# What is expected:
In the reply, include exactly the lines of the entries below from the first to the line with "def CamEntry.matches (k", that line included.

Dataset entries
• • • • • • •

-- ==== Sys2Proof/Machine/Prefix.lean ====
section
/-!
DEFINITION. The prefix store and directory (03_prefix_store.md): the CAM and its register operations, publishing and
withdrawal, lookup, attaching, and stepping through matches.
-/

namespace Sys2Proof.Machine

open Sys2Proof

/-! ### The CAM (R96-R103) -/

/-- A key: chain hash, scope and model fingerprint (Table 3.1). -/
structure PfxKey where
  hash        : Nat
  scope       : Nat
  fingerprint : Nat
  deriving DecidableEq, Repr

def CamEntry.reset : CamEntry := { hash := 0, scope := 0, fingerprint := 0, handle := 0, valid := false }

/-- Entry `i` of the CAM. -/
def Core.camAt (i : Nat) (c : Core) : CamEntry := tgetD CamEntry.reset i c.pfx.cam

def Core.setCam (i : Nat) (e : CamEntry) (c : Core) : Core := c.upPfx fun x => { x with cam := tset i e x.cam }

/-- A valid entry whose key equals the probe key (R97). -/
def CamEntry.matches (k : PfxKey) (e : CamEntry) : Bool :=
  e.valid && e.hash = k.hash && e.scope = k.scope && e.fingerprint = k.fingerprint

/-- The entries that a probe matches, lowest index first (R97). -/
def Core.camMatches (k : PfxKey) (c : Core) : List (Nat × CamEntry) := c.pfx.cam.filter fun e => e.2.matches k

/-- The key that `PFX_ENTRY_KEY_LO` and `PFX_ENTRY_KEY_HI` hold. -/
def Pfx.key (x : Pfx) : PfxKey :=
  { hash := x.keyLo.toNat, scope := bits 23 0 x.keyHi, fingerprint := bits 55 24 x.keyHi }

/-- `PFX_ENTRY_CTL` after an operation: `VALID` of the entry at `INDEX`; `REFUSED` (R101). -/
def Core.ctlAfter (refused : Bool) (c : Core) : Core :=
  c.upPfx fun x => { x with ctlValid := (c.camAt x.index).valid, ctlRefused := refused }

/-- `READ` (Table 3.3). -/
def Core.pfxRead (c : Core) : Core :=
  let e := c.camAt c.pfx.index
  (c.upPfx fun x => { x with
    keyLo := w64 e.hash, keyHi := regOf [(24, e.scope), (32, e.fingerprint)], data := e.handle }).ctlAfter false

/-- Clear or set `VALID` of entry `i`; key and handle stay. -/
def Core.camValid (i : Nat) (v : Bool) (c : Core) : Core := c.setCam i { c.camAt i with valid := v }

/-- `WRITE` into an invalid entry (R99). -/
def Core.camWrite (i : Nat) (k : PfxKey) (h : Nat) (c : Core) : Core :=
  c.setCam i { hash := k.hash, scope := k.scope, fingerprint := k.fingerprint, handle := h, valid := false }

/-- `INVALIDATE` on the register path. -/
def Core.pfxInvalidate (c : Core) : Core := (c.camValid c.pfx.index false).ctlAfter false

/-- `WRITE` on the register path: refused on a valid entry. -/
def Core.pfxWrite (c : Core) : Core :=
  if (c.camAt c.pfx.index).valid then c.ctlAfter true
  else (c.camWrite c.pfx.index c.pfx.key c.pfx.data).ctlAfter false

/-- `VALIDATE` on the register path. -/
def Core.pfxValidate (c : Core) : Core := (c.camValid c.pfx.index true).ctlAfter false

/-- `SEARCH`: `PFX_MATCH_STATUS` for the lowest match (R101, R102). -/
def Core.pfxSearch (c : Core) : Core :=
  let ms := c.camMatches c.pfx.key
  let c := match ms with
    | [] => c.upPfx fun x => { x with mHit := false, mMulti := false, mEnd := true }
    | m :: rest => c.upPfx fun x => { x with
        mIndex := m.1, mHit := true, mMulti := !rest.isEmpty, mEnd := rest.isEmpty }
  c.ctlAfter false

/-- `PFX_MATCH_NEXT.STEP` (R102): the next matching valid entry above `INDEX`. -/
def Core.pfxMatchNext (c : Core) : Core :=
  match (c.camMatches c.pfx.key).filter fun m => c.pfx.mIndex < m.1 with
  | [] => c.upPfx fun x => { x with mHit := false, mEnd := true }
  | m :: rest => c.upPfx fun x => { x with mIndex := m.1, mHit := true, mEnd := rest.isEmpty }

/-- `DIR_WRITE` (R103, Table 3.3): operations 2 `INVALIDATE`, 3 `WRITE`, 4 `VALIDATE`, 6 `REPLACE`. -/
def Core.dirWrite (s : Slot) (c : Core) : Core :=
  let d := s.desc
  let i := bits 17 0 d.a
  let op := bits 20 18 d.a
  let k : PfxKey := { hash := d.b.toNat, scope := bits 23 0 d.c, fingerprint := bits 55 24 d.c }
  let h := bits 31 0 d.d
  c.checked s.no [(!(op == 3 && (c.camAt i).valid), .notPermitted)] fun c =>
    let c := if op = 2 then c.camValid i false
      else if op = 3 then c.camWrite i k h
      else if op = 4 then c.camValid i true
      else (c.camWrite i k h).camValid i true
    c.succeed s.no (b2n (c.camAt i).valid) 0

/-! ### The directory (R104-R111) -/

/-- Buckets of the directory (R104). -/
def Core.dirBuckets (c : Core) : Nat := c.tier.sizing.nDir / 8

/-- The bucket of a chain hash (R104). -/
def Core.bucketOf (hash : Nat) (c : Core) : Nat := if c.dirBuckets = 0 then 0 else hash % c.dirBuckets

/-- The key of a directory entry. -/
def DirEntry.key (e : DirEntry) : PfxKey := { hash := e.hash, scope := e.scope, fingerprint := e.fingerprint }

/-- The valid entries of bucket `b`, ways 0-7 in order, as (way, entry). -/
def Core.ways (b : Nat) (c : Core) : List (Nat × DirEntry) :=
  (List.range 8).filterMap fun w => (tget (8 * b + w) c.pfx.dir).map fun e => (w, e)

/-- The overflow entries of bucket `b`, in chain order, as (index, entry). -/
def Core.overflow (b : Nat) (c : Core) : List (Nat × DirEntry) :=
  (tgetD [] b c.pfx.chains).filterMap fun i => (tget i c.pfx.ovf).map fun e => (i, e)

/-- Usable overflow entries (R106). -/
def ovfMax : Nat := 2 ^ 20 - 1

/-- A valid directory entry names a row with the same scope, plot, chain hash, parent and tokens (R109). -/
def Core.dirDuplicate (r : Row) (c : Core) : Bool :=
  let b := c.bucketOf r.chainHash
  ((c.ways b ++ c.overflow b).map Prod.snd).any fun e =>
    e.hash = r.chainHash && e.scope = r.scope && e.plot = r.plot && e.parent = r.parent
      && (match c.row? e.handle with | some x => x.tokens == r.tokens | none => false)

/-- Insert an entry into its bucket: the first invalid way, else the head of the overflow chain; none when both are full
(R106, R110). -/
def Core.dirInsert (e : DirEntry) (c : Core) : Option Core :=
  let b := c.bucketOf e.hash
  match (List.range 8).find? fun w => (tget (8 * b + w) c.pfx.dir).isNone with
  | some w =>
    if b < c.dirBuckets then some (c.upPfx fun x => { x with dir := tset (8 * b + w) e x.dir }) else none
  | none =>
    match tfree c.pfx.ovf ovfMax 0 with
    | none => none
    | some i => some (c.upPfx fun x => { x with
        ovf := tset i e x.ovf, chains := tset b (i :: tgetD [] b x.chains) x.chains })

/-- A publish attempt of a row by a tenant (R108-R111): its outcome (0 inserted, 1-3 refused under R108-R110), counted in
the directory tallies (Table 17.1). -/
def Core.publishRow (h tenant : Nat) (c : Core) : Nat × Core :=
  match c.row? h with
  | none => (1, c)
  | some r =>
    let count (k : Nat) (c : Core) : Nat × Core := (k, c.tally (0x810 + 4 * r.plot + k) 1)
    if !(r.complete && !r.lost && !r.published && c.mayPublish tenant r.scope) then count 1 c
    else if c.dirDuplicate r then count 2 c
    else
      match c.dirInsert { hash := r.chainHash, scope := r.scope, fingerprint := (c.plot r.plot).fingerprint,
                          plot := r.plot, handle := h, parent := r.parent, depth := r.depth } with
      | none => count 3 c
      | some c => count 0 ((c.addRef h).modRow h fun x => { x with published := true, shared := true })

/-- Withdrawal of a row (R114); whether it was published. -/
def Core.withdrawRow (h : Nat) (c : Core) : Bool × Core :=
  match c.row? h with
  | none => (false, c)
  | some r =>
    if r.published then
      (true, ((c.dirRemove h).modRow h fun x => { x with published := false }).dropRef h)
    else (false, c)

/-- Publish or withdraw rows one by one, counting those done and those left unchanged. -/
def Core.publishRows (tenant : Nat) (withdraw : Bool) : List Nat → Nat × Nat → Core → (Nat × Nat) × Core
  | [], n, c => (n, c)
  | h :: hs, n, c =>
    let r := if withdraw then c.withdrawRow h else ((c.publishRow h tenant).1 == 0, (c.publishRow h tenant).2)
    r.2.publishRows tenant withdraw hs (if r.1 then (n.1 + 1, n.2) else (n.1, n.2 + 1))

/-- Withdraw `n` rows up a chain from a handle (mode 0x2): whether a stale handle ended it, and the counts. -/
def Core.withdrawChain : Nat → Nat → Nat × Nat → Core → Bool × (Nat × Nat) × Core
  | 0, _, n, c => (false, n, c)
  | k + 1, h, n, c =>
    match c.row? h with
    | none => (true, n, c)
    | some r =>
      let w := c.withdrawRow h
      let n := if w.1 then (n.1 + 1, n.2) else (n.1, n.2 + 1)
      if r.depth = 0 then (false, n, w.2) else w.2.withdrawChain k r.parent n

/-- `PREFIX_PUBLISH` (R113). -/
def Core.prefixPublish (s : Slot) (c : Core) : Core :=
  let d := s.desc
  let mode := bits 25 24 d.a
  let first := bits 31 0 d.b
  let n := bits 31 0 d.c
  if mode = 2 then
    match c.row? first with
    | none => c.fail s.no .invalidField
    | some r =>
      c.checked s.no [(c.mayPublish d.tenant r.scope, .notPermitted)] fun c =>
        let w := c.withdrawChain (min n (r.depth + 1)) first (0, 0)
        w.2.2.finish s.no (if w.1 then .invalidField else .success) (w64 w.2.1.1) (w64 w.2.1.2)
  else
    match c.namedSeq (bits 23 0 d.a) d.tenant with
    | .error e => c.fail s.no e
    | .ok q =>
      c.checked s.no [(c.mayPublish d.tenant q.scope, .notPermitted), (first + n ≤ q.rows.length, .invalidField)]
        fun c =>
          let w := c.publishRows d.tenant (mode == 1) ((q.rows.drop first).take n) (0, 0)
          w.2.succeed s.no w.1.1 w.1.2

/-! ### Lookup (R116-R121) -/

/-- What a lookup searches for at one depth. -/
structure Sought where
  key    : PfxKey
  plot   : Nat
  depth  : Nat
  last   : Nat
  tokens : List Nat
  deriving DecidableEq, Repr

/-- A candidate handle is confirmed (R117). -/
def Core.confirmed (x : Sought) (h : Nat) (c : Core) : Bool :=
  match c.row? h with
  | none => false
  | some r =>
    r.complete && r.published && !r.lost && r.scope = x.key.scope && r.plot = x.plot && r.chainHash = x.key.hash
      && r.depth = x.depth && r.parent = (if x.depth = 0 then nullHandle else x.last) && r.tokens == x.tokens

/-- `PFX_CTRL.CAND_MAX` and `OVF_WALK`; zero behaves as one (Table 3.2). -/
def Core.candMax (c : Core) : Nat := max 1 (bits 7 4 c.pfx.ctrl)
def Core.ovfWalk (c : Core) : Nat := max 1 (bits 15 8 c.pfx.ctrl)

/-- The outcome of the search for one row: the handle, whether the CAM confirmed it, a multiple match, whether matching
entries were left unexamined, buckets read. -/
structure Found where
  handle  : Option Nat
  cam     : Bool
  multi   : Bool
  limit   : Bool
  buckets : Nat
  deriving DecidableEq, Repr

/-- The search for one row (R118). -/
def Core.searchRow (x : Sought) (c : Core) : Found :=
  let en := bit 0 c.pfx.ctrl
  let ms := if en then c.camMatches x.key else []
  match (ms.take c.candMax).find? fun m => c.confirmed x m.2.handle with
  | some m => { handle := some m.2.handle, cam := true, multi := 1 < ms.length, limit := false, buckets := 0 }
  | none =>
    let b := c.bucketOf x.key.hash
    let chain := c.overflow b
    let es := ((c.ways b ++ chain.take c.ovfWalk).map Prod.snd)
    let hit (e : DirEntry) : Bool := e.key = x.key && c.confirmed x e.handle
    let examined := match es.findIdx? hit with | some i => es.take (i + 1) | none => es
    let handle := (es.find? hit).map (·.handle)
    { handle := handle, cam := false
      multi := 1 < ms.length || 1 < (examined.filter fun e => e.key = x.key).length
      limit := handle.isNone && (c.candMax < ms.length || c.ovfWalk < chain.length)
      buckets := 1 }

• • • • • • •

# Exercise solution:
-- ==== Sys2Proof/Machine/Prefix.lean ====
section
/-!
DEFINITION. The prefix store and directory (03_prefix_store.md): the CAM and its register operations, publishing and
withdrawal, lookup, attaching, and stepping through matches.
-/

namespace Sys2Proof.Machine

open Sys2Proof

/-! ### The CAM (R96-R103) -/

/-- A key: chain hash, scope and model fingerprint (Table 3.1). -/
structure PfxKey where
  hash        : Nat
  scope       : Nat
  fingerprint : Nat
  deriving DecidableEq, Repr

def CamEntry.reset : CamEntry := { hash := 0, scope := 0, fingerprint := 0, handle := 0, valid := false }

/-- Entry `i` of the CAM. -/
def Core.camAt (i : Nat) (c : Core) : CamEntry := tgetD CamEntry.reset i c.pfx.cam

def Core.setCam (i : Nat) (e : CamEntry) (c : Core) : Core := c.upPfx fun x => { x with cam := tset i e x.cam }

/-- A valid entry whose key equals the probe key (R97). -/
def CamEntry.matches (k : PfxKey) (e : CamEntry) : Bool :=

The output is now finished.